The answer was a reasoning using Bernoulli arguments and dynamic programming with the result \[ \textsf{Pr}(\text{String S has Property-C}) \approx 0.18450333017 \] I red the result. I was very lengthly (as usual :)) but looks ok.

In other words, for a string of length 87 consisting of random symbols from a set of size 24, where each symbol falls into one of three categories of size 8, the probability that there is a substring of length 13 such that each symbol's category differs from that of its neighbours is ~18.45%.

Monte-Carlo/Random Model

To perform some practical tests, I generated a text of length 87 from a set S consisting of 24 symbols. [I could use only three different integers to save the step of substituting the integer with its category, but for the result it doesnt matter] For simplicity (but no loss of generality) i chose the numbers from $S = [0,23]$. At each position of the text i picked a random symbol from $S$. I divided the set $S$ into three categories, analogous to the three different number of semicircles from the Dorabella Cipher: $C_1 = [0,7], C_2 = [8,15], C_3 = [16,23]$. Then i checked if the generated integer string has Property-C. I repeated this 20.000 times. Below you can find the code.

  
    from random import randint
    from math import floor

    def getCat(i):
        return i // 8  

    total_ctr = 0
    B = 20000  # use more trials for stability

    for k in range(B):
        TXT = [randint(0, 23) for _ in range(87)]

        ctr = 1
        max_ctr = 1

        for j in range(len(TXT) - 1):
            if getCat(TXT[j]) != getCat(TXT[j+1]):
                ctr += 1
            else:
                if ctr > max_ctr:
                    max_ctr = ctr
                ctr = 1

        if ctr > max_ctr:
            max_ctr = ctr

        if max_ctr >= 13:
            total_ctr += 1

    print(f"> {numerical_approx(total_ctr / B, digits = 5) * 100}%")
  
  

The result vary a little bit (increase B for better stability) but they are very close to the theoretical computation of 18.45%, which gets a good backup from this result.

Monte-Carlo/Real-text driven

So far in the random model, a run of thirteen such symbols are not very uncommon. However, english language is far from being random, if you look at the letter distribution. So, the two previous results maybe be off when comparing it with a real language test. What i did next is to assign a random monoalphabetic substitution for each symbol.
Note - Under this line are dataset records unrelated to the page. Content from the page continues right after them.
-- ==== Sys2Proof/Word.lean ====
section
/-! DEFINITION. The words of the part: bytes of a frame, the 16 data bits of a table word, the moments of its clock, and
saturating 16-bit counters. -/

namespace Sys2Proof

/-- One byte of a frame. -/
abbrev Byte := BitVec 8

/-- The 16 data bits of a table word (R1), or one word of the NV image. -/
abbrev Word16 := BitVec 16

/-- A moment, or a length of time, in microseconds (log 2). -/
abbrev Time := Nat

/-- A 16-bit counter (00_scope section 6.6). -/
abbrev Counter := BitVec 16

/-- One count: up by 1, staying at 65535 (R30). -/
def Counter.bump (c : Counter) : Counter := if c = 0xFFFF#16 then c else c + 1#16

end Sys2Proof
end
Then i encrypted the first 87 letters from Shakespeare Sonnets and checked for the given property.

  
	from cryptanalysis import etsch_helper_functions as helper

    def getCat(i):
        return i // 8

    A = list("ABCDEFGHIKLMNOPQRSTUWXYZ")  # 24 letters, no J, no V
    rp = helper.get_random_permutation(list(range(24)))
    Ar = helper.apply_permutation(A, rp)   # permuted alphabet

    # fast lookup: letter -> symbol index 0..23
    pos = {Ar[idx]: idx for idx in range(24)}

    with open("Shakespeare-Sonnets.txt", "r", encoding="utf-8") as f:
        text = f.read()

    letters = [c.upper() for c in text if c.isalpha()]
    letters = [('I' if c == 'J' else 'U' if c == 'V' else c) for c in letters]

    N = len(letters)
    num_windows = N - 87 + 1
    total_ctr = 0

    for i in range(num_windows):
        TXT = [pos[letters[i+j]] for j in range(87)]

        ctr = 1
        max_ctr = 1
        for j in range(86):
            if getCat(TXT[j]) != getCat(TXT[j+1]):
                ctr += 1
            else:
                if ctr > max_ctr:
                    max_ctr = ctr
                ctr = 1
        if ctr > max_ctr:
            max_ctr = ctr

        if max_ctr >= 13:
            total_ctr += 1

    print(f"{total_ctr} / {num_windows} = {float(100*total_ctr/num_windows):.5f}%")
  

The result of this test does depend heavily on the random permutation that assign the alphabet letters ABC.. to the symbols. Since the number of Edgars cipher symbols are only 24, we substituted each 'J' with an 'I' and each 'V' with and 'U' which is no uncommon for ciphers of this kind. The text we encrypted are the Sonnets of Shakespeare. We picked a 87 length substring, encrypted it and tested if the cipertext has Property-C. The result was, that somewhere between $$ \approx \left[25\%, 45\%\right] $$ of 87 long encrypted substring of Shakespeare's Sonnets have the Property-C.

Conclusion

What about the argument that there are three of this substrings? One with length 13 with a probability of 18.45%. The next one of length 10 with a probabilty of 45.43% [here i assumed a total length of 87-13] and a third with length 9 and probability 57.14% [here i assumed a total length of 87-13-10]. They have no overlapping. If we assume independence we can just multiply the probabilities and get very rough estimate of $$ 4.7\% $$

We didnt even take into account the positioning of these substring. To roughly account for the fact that one run ‘uses up’ positions, I recompute the probabilities on shortened strings (87−13, 87−13−10). This still ignores dependencies and boundary effects, so treat the result as a coarse estimate.
Is this too low? Maybe - Maybe not.

So whats this all about? First i want to mentioned that the author of aplaceofbrightness also mentions another odditiy. After the long substrings with Property-C, in the second half of the three lines, more or less the opposite happens. There are far too many symbol-mirrorpairs. A symbol mirror is for example

    	#3cE##3cW#  or  #1cSE##1cNW#
    

Yes, this maybe a hint, but perhaps it is a consecense that the Property-C substring stops. Per definition now there are more consecutive pairs that share the same number of semicircles. And mirror pairs fall into that category. Also the reasoning that Edgar tried to be "random" in the first symbols of each line thereby doing too much. Then falls back into doing more repeating sequences thereby doing also too much by inserting too many mirror symbols, is quite reasonable. Therefore i am torn between "yes" that might be a hoax or "no" such occurences are not too improbable. What do you think?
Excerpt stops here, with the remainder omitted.